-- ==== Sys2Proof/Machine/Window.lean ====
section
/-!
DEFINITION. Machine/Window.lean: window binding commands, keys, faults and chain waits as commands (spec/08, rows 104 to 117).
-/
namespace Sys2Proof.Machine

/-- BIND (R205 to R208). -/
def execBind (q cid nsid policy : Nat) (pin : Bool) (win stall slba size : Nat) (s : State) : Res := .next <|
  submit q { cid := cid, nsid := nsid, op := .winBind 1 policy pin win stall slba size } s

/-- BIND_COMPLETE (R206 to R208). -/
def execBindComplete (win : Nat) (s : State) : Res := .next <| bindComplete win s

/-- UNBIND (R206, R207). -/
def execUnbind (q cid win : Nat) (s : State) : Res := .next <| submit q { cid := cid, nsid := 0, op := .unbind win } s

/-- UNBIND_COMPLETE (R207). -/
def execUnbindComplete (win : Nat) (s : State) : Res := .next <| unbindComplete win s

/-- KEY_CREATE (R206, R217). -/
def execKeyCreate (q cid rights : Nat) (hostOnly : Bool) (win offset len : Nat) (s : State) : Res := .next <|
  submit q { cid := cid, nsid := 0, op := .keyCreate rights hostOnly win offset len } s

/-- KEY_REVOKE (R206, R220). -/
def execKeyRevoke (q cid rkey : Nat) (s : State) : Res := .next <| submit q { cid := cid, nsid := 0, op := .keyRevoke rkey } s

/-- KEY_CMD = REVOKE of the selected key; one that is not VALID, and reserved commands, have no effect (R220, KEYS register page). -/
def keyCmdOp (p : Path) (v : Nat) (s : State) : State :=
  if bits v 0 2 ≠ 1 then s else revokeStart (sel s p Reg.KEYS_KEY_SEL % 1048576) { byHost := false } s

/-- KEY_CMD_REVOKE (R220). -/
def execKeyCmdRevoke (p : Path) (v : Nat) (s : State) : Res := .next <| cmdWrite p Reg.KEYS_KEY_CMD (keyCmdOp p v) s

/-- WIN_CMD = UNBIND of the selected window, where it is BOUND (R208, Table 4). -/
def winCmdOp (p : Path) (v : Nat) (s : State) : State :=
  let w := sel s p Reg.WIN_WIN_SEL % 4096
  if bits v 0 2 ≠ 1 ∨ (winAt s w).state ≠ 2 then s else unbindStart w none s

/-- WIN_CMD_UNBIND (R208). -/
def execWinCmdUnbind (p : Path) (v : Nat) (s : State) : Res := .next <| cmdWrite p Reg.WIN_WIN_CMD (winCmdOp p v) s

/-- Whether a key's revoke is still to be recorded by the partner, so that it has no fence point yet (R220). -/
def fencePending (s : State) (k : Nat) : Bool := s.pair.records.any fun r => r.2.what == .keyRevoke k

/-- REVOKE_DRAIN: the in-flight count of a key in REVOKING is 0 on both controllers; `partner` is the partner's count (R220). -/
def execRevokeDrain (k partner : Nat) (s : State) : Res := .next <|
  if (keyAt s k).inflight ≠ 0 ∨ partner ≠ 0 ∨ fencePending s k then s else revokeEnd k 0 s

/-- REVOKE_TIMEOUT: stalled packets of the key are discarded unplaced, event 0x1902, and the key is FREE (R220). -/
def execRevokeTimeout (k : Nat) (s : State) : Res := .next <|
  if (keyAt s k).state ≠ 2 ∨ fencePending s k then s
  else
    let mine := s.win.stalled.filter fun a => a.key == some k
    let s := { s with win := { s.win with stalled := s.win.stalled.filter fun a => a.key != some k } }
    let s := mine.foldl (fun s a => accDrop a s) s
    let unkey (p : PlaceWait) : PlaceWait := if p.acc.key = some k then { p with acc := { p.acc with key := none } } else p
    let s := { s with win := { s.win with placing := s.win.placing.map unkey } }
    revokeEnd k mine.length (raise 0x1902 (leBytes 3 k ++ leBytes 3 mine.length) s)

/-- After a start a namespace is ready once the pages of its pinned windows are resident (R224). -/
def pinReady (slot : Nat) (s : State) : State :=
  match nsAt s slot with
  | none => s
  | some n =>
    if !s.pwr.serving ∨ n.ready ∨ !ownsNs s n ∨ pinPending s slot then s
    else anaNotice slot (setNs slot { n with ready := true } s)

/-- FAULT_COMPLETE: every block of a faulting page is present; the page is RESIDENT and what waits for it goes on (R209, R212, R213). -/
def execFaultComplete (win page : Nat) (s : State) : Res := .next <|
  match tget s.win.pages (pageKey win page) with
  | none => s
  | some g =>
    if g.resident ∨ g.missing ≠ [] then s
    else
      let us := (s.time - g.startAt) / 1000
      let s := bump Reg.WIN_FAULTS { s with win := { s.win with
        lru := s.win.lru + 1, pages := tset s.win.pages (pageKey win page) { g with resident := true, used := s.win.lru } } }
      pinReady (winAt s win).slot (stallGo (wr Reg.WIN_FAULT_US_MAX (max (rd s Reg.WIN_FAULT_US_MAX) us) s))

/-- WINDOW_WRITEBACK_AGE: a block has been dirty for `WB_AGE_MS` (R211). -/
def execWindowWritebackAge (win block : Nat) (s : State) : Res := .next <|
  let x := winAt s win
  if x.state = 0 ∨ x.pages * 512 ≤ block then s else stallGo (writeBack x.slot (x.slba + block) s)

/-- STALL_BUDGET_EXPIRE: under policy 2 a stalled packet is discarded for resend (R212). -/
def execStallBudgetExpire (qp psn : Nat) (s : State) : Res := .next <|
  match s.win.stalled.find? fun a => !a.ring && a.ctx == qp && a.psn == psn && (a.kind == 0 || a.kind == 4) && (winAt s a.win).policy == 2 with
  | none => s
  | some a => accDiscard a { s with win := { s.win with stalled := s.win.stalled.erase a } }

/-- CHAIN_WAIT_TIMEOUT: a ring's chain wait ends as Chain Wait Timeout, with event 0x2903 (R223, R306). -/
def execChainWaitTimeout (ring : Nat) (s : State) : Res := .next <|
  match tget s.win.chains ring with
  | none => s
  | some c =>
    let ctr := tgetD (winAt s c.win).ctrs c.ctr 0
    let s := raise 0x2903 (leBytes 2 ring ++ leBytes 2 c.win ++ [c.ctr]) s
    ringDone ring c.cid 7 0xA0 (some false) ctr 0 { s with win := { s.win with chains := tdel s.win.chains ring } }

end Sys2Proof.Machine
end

### Aim of the exercise
The records above should be transcribed in full, with no differences.

### Solution for this task
-- ==== Sys2Proof/Machine/Window.lean ====
section
/-!
DEFINITION. Machine/Window.lean: window binding commands, keys, faults and chain waits as commands (spec/08, rows 104 to 117).
-/
namespace Sys2Proof.Machine

/-- BIND (R205 to R208). -/
def execBind (q cid nsid policy : Nat) (pin : Bool) (win stall slba size : Nat) (s : State) : Res := .next <|
  submit q { cid := cid, nsid := nsid, op := .winBind 1 policy pin win stall slba size } s

/-- BIND_COMPLETE (R206 to R208). -/
def execBindComplete (win : Nat) (s : State) : Res := .next <| bindComplete win s

/-- UNBIND (R206, R207). -/
def execUnbind (q cid win : Nat) (s : State) : Res := .next <| submit q { cid := cid, nsid := 0, op := .unbind win } s

/-- UNBIND_COMPLETE (R207). -/
def execUnbindComplete (win : Nat) (s : State) : Res := .next <| unbindComplete win s

/-- KEY_CREATE (R206, R217). -/
def execKeyCreate (q cid rights : Nat) (hostOnly : Bool) (win offset len : Nat) (s : State) : Res := .next <|
  submit q { cid := cid, nsid := 0, op := .keyCreate rights hostOnly win offset len } s

/-- KEY_REVOKE (R206, R220). -/
def execKeyRevoke (q cid rkey : Nat) (s : State) : Res := .next <| submit q { cid := cid, nsid := 0, op := .keyRevoke rkey } s

/-- KEY_CMD = REVOKE of the selected key; one that is not VALID, and reserved commands, have no effect (R220, KEYS register page). -/
def keyCmdOp (p : Path) (v : Nat) (s : State) : State :=
  if bits v 0 2 ≠ 1 then s else revokeStart (sel s p Reg.KEYS_KEY_SEL % 1048576) { byHost := false } s

/-- KEY_CMD_REVOKE (R220). -/
def execKeyCmdRevoke (p : Path) (v : Nat) (s : State) : Res := .next <| cmdWrite p Reg.KEYS_KEY_CMD (keyCmdOp p v) s

/-- WIN_CMD = UNBIND of the selected window, where it is BOUND (R208, Table 4). -/
def winCmdOp (p : Path) (v : Nat) (s : State) : State :=
  let w := sel s p Reg.WIN_WIN_SEL % 4096
  if bits v 0 2 ≠ 1 ∨ (winAt s w).state ≠ 2 then s else unbindStart w none s

/-- WIN_CMD_UNBIND (R208). -/
def execWinCmdUnbind (p : Path) (v : Nat) (s : State) : Res := .next <| cmdWrite p Reg.WIN_WIN_CMD (winCmdOp p v) s

/-- Whether a key's revoke is still to be recorded by the partner, so that it has no fence point yet (R220). -/
def fencePending (s : State) (k : Nat) : Bool := s.pair.records.any fun r => r.2.what == .keyRevoke k

/-- REVOKE_DRAIN: the in-flight count of a key in REVOKING is 0 on both controllers; `partner` is the partner's count (R220). -/
def execRevokeDrain (k partner : Nat) (s : State) : Res := .next <|
  if (keyAt s k).inflight ≠ 0 ∨ partner ≠ 0 ∨ fencePending s k then s else revokeEnd k 0 s

/-- REVOKE_TIMEOUT: stalled packets of the key are discarded unplaced, event 0x1902, and the key is FREE (R220). -/
def execRevokeTimeout (k : Nat) (s : State) : Res := .next <|
  if (keyAt s k).state ≠ 2 ∨ fencePending s k then s
  else
    let mine := s.win.stalled.filter fun a => a.key == some k
    let s := { s with win := { s.win with stalled := s.win.stalled.filter fun a => a.key != some k } }
    let s := mine.foldl (fun s a => accDrop a s) s
    let unkey (p : PlaceWait) : PlaceWait := if p.acc.key = some k then { p with acc := { p.acc with key := none } } else p
    let s := { s with win := { s.win with placing := s.win.placing.map unkey } }
    revokeEnd k mine.length (raise 0x1902 (leBytes 3 k ++ leBytes 3 mine.length) s)

/-- After a start a namespace is ready once the pages of its pinned windows are resident (R224). -/
def pinReady (slot : Nat) (s : State) : State :=
  match nsAt s slot with
  | none => s
  | some n =>
    if !s.pwr.serving ∨ n.ready ∨ !ownsNs s n ∨ pinPending s slot then s
    else anaNotice slot (setNs slot { n with ready := true } s)

/-- FAULT_COMPLETE: every block of a faulting page is present; the page is RESIDENT and what waits for it goes on (R209, R212, R213). -/
def execFaultComplete (win page : Nat) (s : State) : Res := .next <|
  match tget s.win.pages (pageKey win page) with
  | none => s
  | some g =>
    if g.resident ∨ g.missing ≠ [] then s
    else
      let us := (s.time - g.startAt) / 1000
      let s := bump Reg.WIN_FAULTS { s with win := { s.win with
        lru := s.win.lru + 1, pages := tset s.win.pages (pageKey win page) { g with resident := true, used := s.win.lru } } }
      pinReady (winAt s win).slot (stallGo (wr Reg.WIN_FAULT_US_MAX (max (rd s Reg.WIN_FAULT_US_MAX) us) s))

/-- WINDOW_WRITEBACK_AGE: a block has been dirty for `WB_AGE_MS` (R211). -/
def execWindowWritebackAge (win block : Nat) (s : State) : Res := .next <|
  let x := winAt s win
  if x.state = 0 ∨ x.pages * 512 ≤ block then s else stallGo (writeBack x.slot (x.slba + block) s)

/-- STALL_BUDGET_EXPIRE: under policy 2 a stalled packet is discarded for resend (R212). -/
def execStallBudgetExpire (qp psn : Nat) (s : State) : Res := .next <|
  match s.win.stalled.find? fun a => !a.ring && a.ctx == qp && a.psn == psn && (a.kind == 0 || a.kind == 4) && (winAt s a.win).policy == 2 with
  | none => s
  | some a => accDiscard a { s with win := { s.win with stalled := s.win.stalled.erase a } }

/-- CHAIN_WAIT_TIMEOUT: a ring's chain wait ends as Chain Wait Timeout, with event 0x2903 (R223, R306). -/
def execChainWaitTimeout (ring : Nat) (s : State) : Res := .next <|
  match tget s.win.chains ring with
  | none => s
  | some c =>
    let ctr := tgetD (winAt s c.win).ctrs c.ctr 0
    let s := raise 0x2903 (leBytes 2 ring ++ leBytes 2 c.win ++ [c.ctr]) s
    ringDone ring c.cid 7 0xA0 (some false) ctr 0 { s with win := { s.win with chains := tdel s.win.chains ring } }

end Sys2Proof.Machine
end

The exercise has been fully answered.